Activity: Repeat exactly the lines below that lie between the line with "unfold State.toAgents; simp" and the line with "unfold State.modLpair; simp", counting both of those lines as part of the answer.

—————

@[simp] theorem State.finishPower_startUp (s : State) (kind index : Nat) (keep : Option Nat) (result : Cmd → Nat) : (State.finishPower s kind index keep result).startUp = s.startUp := by unfold State.finishPower; simp
@[simp] theorem State.enterRung_startUp (s : State) (k r : Nat) : (State.enterRung s k r).startUp = s.startUp := by unfold State.enterRung; simp
theorem execCoreGate_startUp (x y : Fin 48) (s : State) : ∀ s', execCoreGate x y s = .next s' → s'.startUp = s.startUp := by
  intro t h
  unfold execCoreGate at h
  try dsimp only at h
  (repeat' split at h) <;> cases h <;> (repeat' split) <;> simp_all
@[simp] theorem State.freezeFor_startUp (s : State) (k : Nat) (on : Bool) : (State.freezeFor s k on).startUp = s.startUp := by unfold State.freezeFor; (repeat' split) <;> simp
@[simp] theorem State.rouseDie_startUp (s : State) (k : Nat) : (State.rouseDie s k).startUp = s.startUp := by unfold State.rouseDie; (repeat' split) <;> simp
@[simp] theorem State.enable_startUp (s : State) (k remain : Nat) (wake : Bool) : (State.enable s k remain wake).startUp = s.startUp := by unfold State.enable; simp
theorem execDomainEnable_startUp (kind : Fin 8) (index : BitVec 24) (remain : Nat) (wake : Bool) (s : State) : ∀ s', execDomainEnable kind index remain wake s = .next s' → s'.startUp = s.startUp := by
  intro t h
  unfold execDomainEnable at h
  cases h
  simp
@[simp] theorem State.wakeCore_startUp (s : State) (no : Nat) : (State.wakeCore s no).startUp = s.startUp := by unfold State.wakeCore; simp
@[simp] theorem State.wakeDie_startUp (s : State) (die : Nat) : (State.wakeDie s die).startUp = s.startUp := by unfold State.wakeDie; simp
theorem execCoreWake_startUp (x y : Fin 48) (s : State) : ∀ s', execCoreWake x y s = .next s' → s'.startUp = s.startUp := by
  intro t h
  unfold execCoreWake at h
  cases h
  simp
@[simp] theorem State.autoEntry_startUp (s : State) (no rung : Nat) : (State.autoEntry s no rung).startUp = s.startUp := by unfold State.autoEntry; simp
theorem execCoreDozeEntry_startUp (x y : Fin 48) (s : State) : ∀ s', execCoreDozeEntry x y s = .next s' → s'.startUp = s.startUp := by
  intro t h
  unfold execCoreDozeEntry at h
  cases h
  simp
theorem execCoreNapEntry_startUp (x y : Fin 48) (s : State) : ∀ s', execCoreNapEntry x y s = .next s' → s'.startUp = s.startUp := by
  intro t h
  unfold execCoreNapEntry at h
  cases h
  simp
theorem execDieGate_startUp (die : Fin 25) (s : State) : ∀ s', execDieGate die s = .next s' → s'.startUp = s.startUp := by
  intro t h
  unfold execDieGate at h
  try dsimp only at h
  (repeat' split at h) <;> cases h <;> (repeat' split) <;> simp_all
@[simp] theorem State.portGate_startUp (s : State) (k : Nat) : (State.portGate s k).startUp = s.startUp := by unfold State.portGate; simp
theorem execMemPortGate_startUp (port : Fin 48) (s : State) : ∀ s', execMemPortGate port s = .next s' → s'.startUp = s.startUp := by
  intro t h
  unfold execMemPortGate at h
  cases h
  simp
theorem execPortGate_startUp (port : Fin 16) (s : State) : ∀ s', execPortGate port s = .next s' → s'.startUp = s.startUp := by
  intro t h
  unfold execPortGate at h
  cases h
  simp
theorem execDrainComplete_startUp (kind : Fin 8) (index : BitVec 24) (s : State) : ∀ s', execDrainComplete kind index s = .next s' → s'.startUp = s.startUp := by
  intro t h
  unfold execDrainComplete at h
  try dsimp only at h
  (repeat' split at h) <;> cases h <;> (repeat' split) <;> simp_all
@[simp] theorem State.coreSleep_startUp (s : State) (no : Nat) : (State.coreSleep s no).startUp = s.startUp := by unfold State.coreSleep; simp
@[simp] theorem State.reach_startUp (s : State) (kind k r : Nat) : (State.reach s kind k r).startUp = s.startUp := by unfold State.reach; simp
theorem execRetireStepComplete_startUp (kind : Fin 8) (index : BitVec 24) (s : State) : ∀ s', execRetireStepComplete kind index s = .next s' → s'.startUp = s.startUp := by
  intro t h
  unfold execRetireStepComplete at h
  try dsimp only at h
  (repeat' split at h) <;> cases h <;> (repeat' split) <;> simp_all
@[simp] theorem State.wakePath_startUp (s : State) (a b : Nat × Nat) : (State.wakePath s a b).startUp = s.startUp := by unfold State.wakePath; simp
@[simp] theorem State.toAgents_startUp (s : State) (m : Msg) : (State.toAgents s m).startUp = s.startUp := by unfold State.toAgents; simp
@[simp] theorem State.setLpair_startUp (s : State) (i : Nat) (x : LPair) : (State.setLpair s i x).startUp = s.startUp := by unfold State.setLpair; simp
@[simp] theorem State.modLpair_startUp (s : State) (i : Nat) (f : LPair → LPair) : (State.modLpair s i f).startUp = s.startUp := by unfold State.modLpair; simp
@[simp] theorem State.refreshDetour_startUp (s : State) (d : Nat) : (State.refreshDetour s d).startUp = s.startUp := by unfold State.refreshDetour; simp
@[simp] theorem State.blockModule_startUp (s : State) (dev : Nat) : (State.blockModule s dev).startUp = s.startUp := by unfold State.blockModule; simp
@[simp] theorem State.notePool_startUp (s : State) (d : Nat) : (State.notePool s d).startUp = s.startUp := by unfold State.notePool; simp
@[simp] theorem State.freeUnit_startUp (s : State) (u : Nat) : (State.freeUnit s u).startUp = s.startUp := by unfold State.freeUnit; simp
@[simp] theorem State.sentUnit_startUp (s : State) (w : WFlit) : (State.sentUnit s w).startUp = s.startUp := by unfold State.sentUnit; (repeat' split) <;> simp
@[simp] theorem State.choosePort_startUp (s : State) (i : Nat) : (State.choosePort s i).1.startUp = s.startUp := by
  unfold State.choosePort
  try dsimp only
  (repeat' split) <;> first
    | simp
    | (rename_i h; have h' := congrArg (fun r => r.1.startUp) h; simp at h'; simp [h'])
    | simp_all
@[simp] theorem State.sendIdle_startUp (s : State) (p : Nat) : (State.sendIdle s p).startUp = s.startUp := by unfold State.sendIdle; simp
@[simp] theorem State.idleWork_startUp (s : State) (p : Nat) : (State.idleWork s p).startUp = s.startUp := by unfold State.idleWork; simp
@[simp] theorem State.sendOn_startUp (s : State) (p : Nat) (w : WFlit) : (State.sendOn s p w).startUp = s.startUp := by unfold State.sendOn; simp
@[simp] theorem State.linkRound_startUp (s : State) (die inst : Nat) (cands : List (Nat × Nat × Nat)) (can : Nat → Bool) : (State.linkRound s die inst cands can).1.startUp = s.startUp := by
  unfold State.linkRound
  try dsimp only
  (repeat' split) <;> first
    | simp
    | (rename_i h; have h' := congrArg (fun r => r.1.startUp) h; simp at h'; simp [h'])
    | simp_all
@[simp] theorem State.sendWaiting_startUp (s : State) (i p : Nat) (w : WFlit) : (State.sendWaiting s i p w).startUp = s.startUp := by unfold State.sendWaiting; simp
@[simp] theorem State.sendNew_startUp (s : State) (i p r : Nat) : (State.sendNew s i p r).startUp = s.startUp := by unfold State.sendNew; (repeat' split) <;> simp
@[simp] theorem State.pump_startUp (fuel : Nat) (s : State) (i : Nat) : (s.pump i fuel).startUp = s.startUp := by
  induction fuel generalizing s with
  | zero => rfl
  | succ n ih =>
    unfold State.pump
    split
    · rfl
    · rename_i h
      have h1 := fst_startUp h
      rw [State.choosePort_startUp] at h1
      split
      · rw [ih, State.sendWaiting_startUp, h1]
      · split
        · rfl
        · split <;> rename_i h2 <;> have h3 := fst_startUp h2 <;> rw [State.linkRound_startUp, h1] at h3 <;> simp [ih, h3]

—————

Finished exercise:
@[simp] theorem State.toAgents_startUp (s : State) (m : Msg) : (State.toAgents s m).startUp = s.startUp := by unfold State.toAgents; simp
@[simp] theorem State.setLpair_startUp (s : State) (i : Nat) (x : LPair) : (State.setLpair s i x).startUp = s.startUp := by unfold State.setLpair; simp
@[simp] theorem State.modLpair_startUp (s : State) (i : Nat) (f : LPair → LPair) : (State.modLpair s i f).startUp = s.startUp := by unfold State.modLpair; simp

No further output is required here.